I need to parse the string on the commas, taking into account single- and double-quotes, parentheses, and escaped quotes and parentheses to create an array:

array(4) {
  [0] => $arg1
  [1] => $arg2='ABC,DEF'
  [2] => $arg3="GHI\",JKL"
  [3] => $arg4=array(1,'2)',"3\"),")
}

Any help with a regular expression or parser function to accomplish this is appreciated!

Matt
  • 273
  • 1
  • 2
  • 10
  • http://stackoverflow.com/questions/17118032/regular-expression-to-extract-php-code-partially-array-definition/17134110#17134110 – hwnd May 23 '15 at 05:11

3 Answers3

1

It isn't possible to solve this problem with a classical csv tool since there is more than one character able to protect parts of the string.

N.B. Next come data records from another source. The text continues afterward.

-- ==== Sys2Proof/Machine/Packets.lean ====
section
/-!
DEFINITION. Skadris packets: the header's bits (R70), types, opcodes and lengths (R72 to R74), the check value and
encryption (R75, R76), unit numbers (R77), generations (R85), and the building of packets and answers.
-/
namespace Sys2Proof.Machine

open Sys2Proof

/-! ## The header (R70) -/

/-- The 384 bits of a header, as a number. -/
def headerNat (h : Header) : Nat :=
  h.version.toNat + h.ptype.toNat * 2 ^ 4 + h.cls.toNat * 2 ^ 8 + h.colour.toNat * 2 ^ 11 + h.flags.toNat * 2 ^ 13 +
  h.dst.toNat * 2 ^ 20 + h.src.toNat * 2 ^ 36 + h.burgee.toNat * 2 ^ 52 + h.opcode.toNat * 2 ^ 76 +
  h.length.toNat * 2 ^ 84 + h.seq.toNat * 2 ^ 97 + h.tag.toNat * 2 ^ 129 + h.halyard.toNat * 2 ^ 145 +
  h.age.toNat * 2 ^ 157 + h.hops.toNat * 2 ^ 173 + h.hint.toNat * 2 ^ 179 + h.region.toNat * 2 ^ 187 +
  h.offset.toNat * 2 ^ 219 + h.cnonce.toNat * 2 ^ 267 + h.sgen.toNat * 2 ^ 327 + h.dgen.toNat * 2 ^ 331 +
  h.rsvd.toNat * 2 ^ 335

/-- The 48 bytes of a header. -/
def headerBytes (h : Header) : Bytes := toLe 48 (headerNat h)

/-- The header that 48 bytes spell. -/
def headerOf (bs : Bytes) : Header :=
  let n := leNat bs
  { version := BitVec.ofNat 4 (bits n 3 0), ptype := BitVec.ofNat 4 (bits n 7 4), cls := BitVec.ofNat 3 (bits n 10 8),
    colour := BitVec.ofNat 2 (bits n 12 11), flags := BitVec.ofNat 7 (bits n 19 13), dst := BitVec.ofNat 16 (bits n 35 20),
    src := BitVec.ofNat 16 (bits n 51 36), burgee := BitVec.ofNat 24 (bits n 75 52), opcode := BitVec.ofNat 8 (bits n 83 76),
    length := BitVec.ofNat 13 (bits n 96 84), seq := BitVec.ofNat 32 (bits n 128 97), tag := BitVec.ofNat 16 (bits n 144 129),
    halyard := BitVec.ofNat 12 (bits n 156 145), age := BitVec.ofNat 16 (bits n 172 157), hops := BitVec.ofNat 6 (bits n 178 173),
    hint := BitVec.ofNat 8 (bits n 186 179), region := BitVec.ofNat 32 (bits n 218 187), offset := BitVec.ofNat 48 (bits n 266 219),
    cnonce := BitVec.ofNat 60 (bits n 326 267), sgen := BitVec.ofNat 4 (bits n 330 327), dgen := BitVec.ofNat 4 (bits n 334 331),
    rsvd := BitVec.ofNat 49 (bits n 383 335) }

/-- The flags of R71, by bit. -/
def flagLast (h : Header) : Bool := h.flags.getLsbD 0
def flagEnc (h : Header) : Bool := h.flags.getLsbD 1
def flagResend (h : Header) : Bool := h.flags.getLsbD 2
def flagSpec (h : Header) : Bool := h.flags.getLsbD 3
def flagCombinable (h : Header) : Bool := h.flags.getLsbD 4
def flagHalyard (h : Header) : Bool := h.flags.getLsbD 5

/-- The seven flag bits. -/
def flagsOf (last enc resend spec combinable halyard : Bool) : BitVec 7 :=
  BitVec.ofNat 7 (b01 last + 2 * b01 enc + 4 * b01 resend + 8 * b01 spec + 16 * b01 combinable + 32 * b01 halyard)

/-- The context ID and the key epoch of a burgee. -/
def burgeeCtx (h : Header) : CtxId := BitVec.ofNat 20 (bits h.burgee.toNat 19 0)
def burgeeEpoch (h : Header) : BitVec 4 := BitVec.ofNat 4 (bits h.burgee.toNat 23 20)
def burgeeOf (c : CtxId) (e : BitVec 4) : BitVec 24 := BitVec.ofNat 24 (c.toNat + e.toNat * 2 ^ 20)

/-- The invariant header: COLOUR, AGE, HOPS and flag RESEND zero (R75). -/
def invariantHdr (h : Header) : Header :=
  { h with colour := 0, age := 0, hops := 0, flags := h.flags &&& 0x7B }

/-! ## Types and opcodes (R72, R73) -/

def tyOrdered : BitVec 4 := 0
def tyRead : BitVec 4 := 1
def tyResponse : BitVec 4 := 2
def tyAck : BitVec 4 := 3
def tyNak : BitVec 4 := 4
def tyColl : BitVec 4 := 5
def tyCollCtrl : BitVec 4 := 6
def tyMgmt : BitVec 4 := 7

Using preg_split is possible but will result in a very complicated and inefficient pattern. So the best way is to use preg_match_all. There are however several problems to solve:

  • as needed, a comma enclosed in quotes or parenthesis must be ignored (seen as a character without special meaning, not as a delimiter)
  • you need to extract the params, but you need to check if the string has the good format too, otherwise the match results may be totally false!

For the first point, you can define subpatterns to describe each cases: the quoted parts, the parts enclosed between parenthesis, and a more general subpattern able to match a complete param and that uses the two previous subpatterns when needed.

Note that the parenthesis subpattern needs to refer to the general subpattern too, since it can contain anything (and commas too).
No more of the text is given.